← Back to context

Comment by Amekedl

7 months ago

I'm thinking reading numbers like this is really just slop lately.

FA achieving a 32.5% speed up? Cool.

Why not submit it as a PR to the Flash Attention repo then? Can I read about it more in detail?

I have not read this linked article, but your comment made me recall a discussion about a speed up of CUDA kernels presented by Sakana AI Labs. The researcher Ravid Shwartz Ziv at NYU posted about it on LinkedIn [1], and here is the Twitter post of interest [2]

""" Yesterday's news about Sakana AI Labs provided an important lesson for all of us working with AI agents. Their announcement of an AI system that could supposedly optimize CUDA kernels to run 100x faster initially seemed like exactly the kind of use cases we've been hoping for in AI-assisted development.

Like many others, I was excited about it. After all, isn't this exactly what we want AI to do - help us optimize and improve our technical systems?

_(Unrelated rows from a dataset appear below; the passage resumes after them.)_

/-- The first outcome that is not OK of an issue nobody waits for is kept in ACC. -/
theorem issueComplete_noted {c : Cpl} (ho : (seqOf s m).outst = [{ slot := slot, awaited := false, done := some c }])
    (hwait : (seqOf s m).wait = .none) (hrun : (seqOf s m).run = .running) (hc : c.status ≠ .ok) (hacc : (seqOf s m).acc.status = .ok) :
    Answers (.issueComplete m slot) s fun t =>
      seqOf t m = { seqOf s m with outst := [], acc := { c with data := [] } } ∧ Only [.mer] s t := by
  refine ⟨setSeq m { seqOf s m with outst := [], acc := { c with data := [] } } s, ?_, seqOf_setSeq_same .., only_setSeq _ _ s⟩
  change execIssueComplete m slot s = _
  simp [execIssueComplete, ho, hwait, hrun, hc, hacc]

/-- Settles O29: each clause is the lemma on its command. -/
theorem issues : Obligations.Issues := by
  refine ⟨?present, ?room, ?badDest, ?issued, ?awaited, ?noted⟩
  case present =>
    exact fun s q c rest pc hq hhead hentry hidle hstarts hbufs hfence hheld hscrub =>
      blockCmdPresent_presents hq hhead hentry hidle hstarts hbufs hfence hheld hscrub
  case room => exact fun s m w hw hfull => issue_waitsForRoom hw hfull
  case badDest => exact fun s m w hw hroom hcmd hstack hdest haw hfree => issue_badDest hw hroom hcmd hstack hdest haw hfree
  case issued =>
    exact fun s m w c hw h1 h2 hroom hcmd hstack hdest haw hbuf => issue_presented hw h1 h2 hroom hcmd hstack hdest haw hbuf
  case awaited => exact fun s m slot c ho hwait hrun => issueComplete_awaited ho hwait hrun
  case noted => exact fun s m slot c ho hwait hrun hc hacc => issueComplete_noted ho hwait hrun hc hacc

end Sys2Proof.Machine
end

section
/-!
What management and a privileged port read: a served session's command leaves a note of the session and sends its completion, and a read of a
register returns eight bytes and clears counts, never time or the pool memory.
-/
namespace Sys2Proof.Machine

variable {s : State} {k tag roles : Nat}

/-! ### What a read clears (R6, R647) -/

/-- Wherever a read clears a field, it sends nothing and leaves fabric time and the pool memory. -/
theorem regClear_keeps (v : Via) (r : Reg) (s : State) :
    (regClear v r s).out = s.out ∧ (regClear v r s).mem = s.mem ∧ (regClear v r s).ft = s.ft := by
  cases r
  case fctLaser =>
    rw [regClear]
    split <;> exact ⟨rfl, rfl, rfl⟩
  all_goals exact ⟨rfl, rfl, rfl⟩

/-- A run of reads keeps what each of them keeps. -/
theorem readRun_keeps (v : Via) (rs : List Reg) (s : State) :
    (readRun v rs s).1.out = s.out ∧ (readRun v rs s).1.mem = s.mem ∧ (readRun v rs s).1.ft = s.ft := by
  induction rs generalizing s with
  | nil => exact ⟨rfl, rfl, rfl⟩
  | cons r rs ih =>
    obtain ⟨hout, hmem, hft⟩ := regClear_keeps v r s
    obtain ⟨iout, imem, ift⟩ := ih (regClear v r s)
    exact ⟨iout.trans hout, imem.trans hmem, ift.trans hft⟩

theorem length_readRun (v : Via) (rs : List Reg) (s : State) : (readRun v rs s).2.length = 8 * rs.length := by
  induction rs generalizing s with
  | nil => rfl
  | cons r rs ih =>
    have hrest := ih (readReg v r s).1
    simp only [readRun, List.length_append, length_toLE, hrest, List.length_cons]
    omega

/-! ### CSR_READ (R556, R646) -/

/-- The registers that a run of offsets names. -/
def regsFrom (off count : Nat) : List Reg := (List.range count).filterMap fun i => regAt (off + 8 * i)

/-- Where every offset of a run names a register, there is one for each. -/
theorem length_regsFrom {off count : Nat} (h : ∀ i < count, (regAt (off + 8 * i)).isSome = true) : (regsFrom off count).length = count :=
  (List.filterMap_length_eq_length.2 fun i hi => h i (List.mem_range.1 hi)).trans List.length_range

theorem exec_csrRead {off count : Nat} (h : Admits s k roles .read) (h0 : 0 < count) (h1 : count ≤ 512)
    (hregs : ∀ i < count, (regAt (off + 8 * i)).isSome = true) :
    exec (.csrRead (.mgmt k tag roles) off count) s =
      .next (reply (.mgmt k tag roles) (cData (readRun none (regsFrom off count) (touchSession k false s)).2)
        (readRun none (regsFrom off count) (touchSession k false s)).1) := by
  have hok : (count = 0 || 512 < count || (regsFrom off count).length != count) = false := by
    rw [length_regsFrom hregs]
    simp [h1, h0.ne']
  change execCsrRead (.mgmt k tag roles) off count s = _
  rw [execCsrRead, mgmtGate_admits h]
  exact if_neg (by simpa [regsFrom] using hok)

theorem csrRead_answers {off count : Nat} (h : Admits s k roles .read) (h0 : 0 < count) (h1 : count ≤ 512)
    (hregs : ∀ i < count, (regAt (off + 8 * i)).isSome = true) :
    Answers (.csrRead (.mgmt k tag roles) off count) s fun t =>
      ∃ d : List Byte, d.length = 8 * count ∧ t.out = .cpl (.mgmt k tag roles) (cData d) :: s.out ∧ t.mem = s.mem ∧ t.ft = s.ft := by
  obtain ⟨hout, hmem, hft⟩ := readRun_keeps none (regsFrom off count) (touchSession k false s)
  refine ⟨_, exec_csrRead h h0 h1 hregs, _, ?_, congrArg _ hout, hmem, hft⟩
  rw [length_readRun, length_regsFrom hregs]

/-! ### CSR_RD (R89, R644) -/

theorem regAt_merDomAngle {n : Nat} (hn : n < 16) : regAt (0x201000 + 0x40 * n) = some (.merDomAngle n) := by
  revert n
  decide

/-- A port reads a domain's position where the domain is its own partition's. -/
theorem readAns_merDomAngle {p n : Nat} (hpart : (port s p).part = some n) : readAns s (some p) (.merDomAngle n) = .value := by
  simp [readAns, regAcc, hpart]

/-- R89: what a privileged XCL port is told of a register that it may read. -/
theorem exec_csrRd_value {p node off : Nat} {r : Reg} (hm : (port s p).mode = .xcl) (hpriv : (port s p).priv = true) (hr : regAt off = some r)
    (ha : readAns s (some p) r = .value) :
    exec (.csrRd (.port p node tag) off) s = .next (reply (.port p node tag) (cVal (regVal s (some p) r)) (regClear (some p) r s)) := by
  change execCsrRd (.port p node tag) off s = _
  simp only [execCsrRd, hm, hpriv, hr, ha]
  rfl

theorem csrRd_merDomAngle {p node n : Nat} (hm : (port s p).mode = .xcl) (hpriv : (port s p).priv = true) (hpart : (port s p).part = some n)
    (hn : n < 16) : Answers (.csrRd (.port p node tag) (0x201000 + 0x40 * n)) s fun t =>
      Told s t (.port p node tag) (cVal (regVal s (some p) (.merDomAngle n))) ∧ Only [.out] s t :=
  ⟨_, exec_csrRd_value hm hpriv (regAt_merDomAngle hn) (readAns_merDomAngle hpart), rfl, only_emit _ s⟩

/-! ### The log, the sensors and the energy history (R556, R559, R561, R571, R577) -/

/-- A served session's command that only looks: the session is noted, and what the command finds is told. -/
theorem look_answers {i : Instr} {need : Role} {r : Bool} {c : State → Cpl} (h : Admits s k roles need)
    (he : exec i s = mgmtGate (.mgmt k tag roles) need r (fun x => .next (reply (.mgmt k tag roles) (c x) x)) s) :
    Answers i s fun t => t.cmp = served s k ∧ Told s t (.mgmt k tag roles) (c (touchSession k false s)) ∧ Only [.cmp, .out] s t :=
  ⟨_, he.trans (mgmtGate_admits h), rfl, told_after (only_touchSession k false s) (by decide)⟩

theorem logRead_answers {q : Nat} (h : Admits s k roles .read) : Answers (.logRead (.mgmt k tag roles) q) s fun t =>
    t.cmp = served s k ∧ Told s t (.mgmt k tag roles) (cData (((logFrom s q).take 1024).flatMap logBytes)) ∧ Only [.cmp, .out] s t :=
  look_answers (c := fun x => cData (((logFrom x q).take 1024).flatMap logBytes)) h rfl

theorem exec_sensorRead (who : Requester) (ks : List Nat) (s : State) : exec (.sensorRead who ks) s = mgmtGate who .read true (fun x =>
    .next (if 256 < ks.length then reply who cBad x else reply who (cData (ks.flatMap fun i => toLE 8 (sensorWord x i))) x)) s := rfl

theorem sensorRead_answers {ks : List Nat} (h : Admits s k roles .read) (hk : ks.length ≤ 256) :
    Answers (.sensorRead (.mgmt k tag roles) ks) s fun t =>
      t.cmp = served s k ∧ Told s t (.mgmt k tag roles) (cData (ks.flatMap fun i => toLE 8 (sensorWord s i))) ∧ Only [.cmp, .out] s t :=
  look_answers (r := true) (c := fun x => cData (ks.flatMap fun i => toLE 8 (sensorWord x i))) h
    (by simp only [exec_sensorRead, if_neg (Nat.not_lt.2 hk)])

theorem sensorRead_tooMany {ks : List Nat} (h : Admits s k roles .read) (hk : 256 < ks.length) :
    Answers (.sensorRead (.mgmt k tag roles) ks) s fun t =>
      t.cmp = served s k ∧ Told s t (.mgmt k tag roles) cBad ∧ Only [.cmp, .out] s t :=
  look_answers (r := true) (c := fun _ => cBad) h (by simp only [exec_sensorRead, if_pos hk])

theorem energyRead_answers (h : Admits s k roles .read) : Answers (.energyRead (.mgmt k tag roles)) s fun t =>
    t.cmp = served s k ∧ Told s t (.mgmt k tag roles) (cData (s.cmp.energy.hist.reverse.flatMap epochBytes)) ∧ Only [.cmp, .out] s t :=
  look_answers (c := fun x => cData (x.cmp.energy.hist.reverse.flatMap epochBytes)) h rfl

/-! ### Sessions (R553) -/

theorem mgmtSessionIdleClose_closes (ho : (s.cmp.sessions.get k).isOpen = true) (hl : (s.cmp.sessions.get k).last + 600000000000 ≤ s.ft) :
    Answers (.mgmtSessionIdleClose k) s fun t => t.cmp = { s.cmp with sessions := s.cmp.sessions.del k } ∧ Only [.cmp] s t := by
  refine ⟨modCmp (fun c => { c with sessions := c.sessions.del k }) s, ?_, rfl, only_modCmp _ s⟩
  change execMgmtSessionIdleClose k s = _
  simp only [execMgmtSessionIdleClose, ho, hl, decide_true, Bool.and_self, if_true]

/-- Settles O15: each clause is the lemma on its command. -/
theorem managementReads : Obligations.ManagementReads := by
  refine ⟨?run, ?port, ?log, ?sensors, ?tooMany, ?energy, ?idle⟩
  case run => exact fun s k tag roles off count h h0 h1 hregs => csrRead_answers h h0 h1 hregs
  case port => exact fun s p node tag n hm hpriv hpart hn => csrRd_merDomAngle hm hpriv hpart hn
  case log => exact fun s k tag roles q h => logRead_answers h
  case sensors => exact fun s k tag roles ks h hk => sensorRead_answers h hk
  case tooMany => exact fun s k tag roles ks h hk => sensorRead_tooMany h hk
  case energy => exact fun s k tag roles h => energyRead_answers h
  case idle => exact fun s k ho hl => mgmtSessionIdleClose_closes ho hl

end Sys2Proof.Machine
end

section
/-!
The commands of Plane on one page: how a command is taken, run over its pages and answered, and what each operation does to the page it
names.
-/
namespace Sys2Proof.Machine

variable {s t u v : State} {q op p k node tag : Nat} {c : QCmd} {j : PlnJob} {f : Frame} {e : PageEnt}

/-! ### Pages -/

theorem only_pln (x : Plane) (s : State) : Only [.pln] s { s with pln := x } :=
  .of fun p => by cases p <;> simp [SamePart]

theorem only_setPage (p : Nat) (e : PageEnt) (s : State) : Only [.pln] s (setPage p e s) := only_pln _ s

@[simp] theorem page_setPage_same (p : Nat) (e : PageEnt) (s : State) : page (setPage p e s) p = e := Tab.get_set_same ..

theorem page_setPage_ne {r : Nat} (e : PageEnt) (s : State) (h : r ≠ p) : page (setPage p e s) r = page s r := Tab.get_set_ne _ _ h

theorem Tab.ne_of_mem_del {α : Type} {l : Tab α} {k : Nat} {x : Nat × α} (h : x ∈ l.del k) : x.1 ≠ k := by
  induction l with
  | nil => cases h
  | cons a l ih =>
    rw [Tab.del] at h
    split at h
    · exact ih h
    · next ha =>
      rcases List.mem_cons.1 h with hx | hx
      · rw [hx]; exact ha
      · exact ih hx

However, careful investigation by the community (on Twitter) revealed a different story. What really happened? The AI-generated CUDA kernel appeared to achieve incredible speedups, but the code was inadvertently reusing memory buffers containing previous results, essentially bypassing the actual computation. When properly evaluated, the kernel actually runs about 3x slower than the baseline. """

[1] https://www.linkedin.com/posts/ravid-shwartz-ziv-8bb18761_ye...

[2] https://x.com/main_horse/status/1892473238036631908

  • lmao this is exactly the kind of stuff I always see from Claude. It’s like adding a Skip() to a test and declaring it works now. “Well it’s a lot faster, I met the criteria of my TODOs cya”

    I’ve seen it so much I kinda doubt it was “inadvertent” because they’re like seemingly intentional about their laziness, and will gaslight you about it too.

    • So annoying. Also, when it hardcodes the expected response in a mock, bypassing the purpose entirely. “Test passes now!”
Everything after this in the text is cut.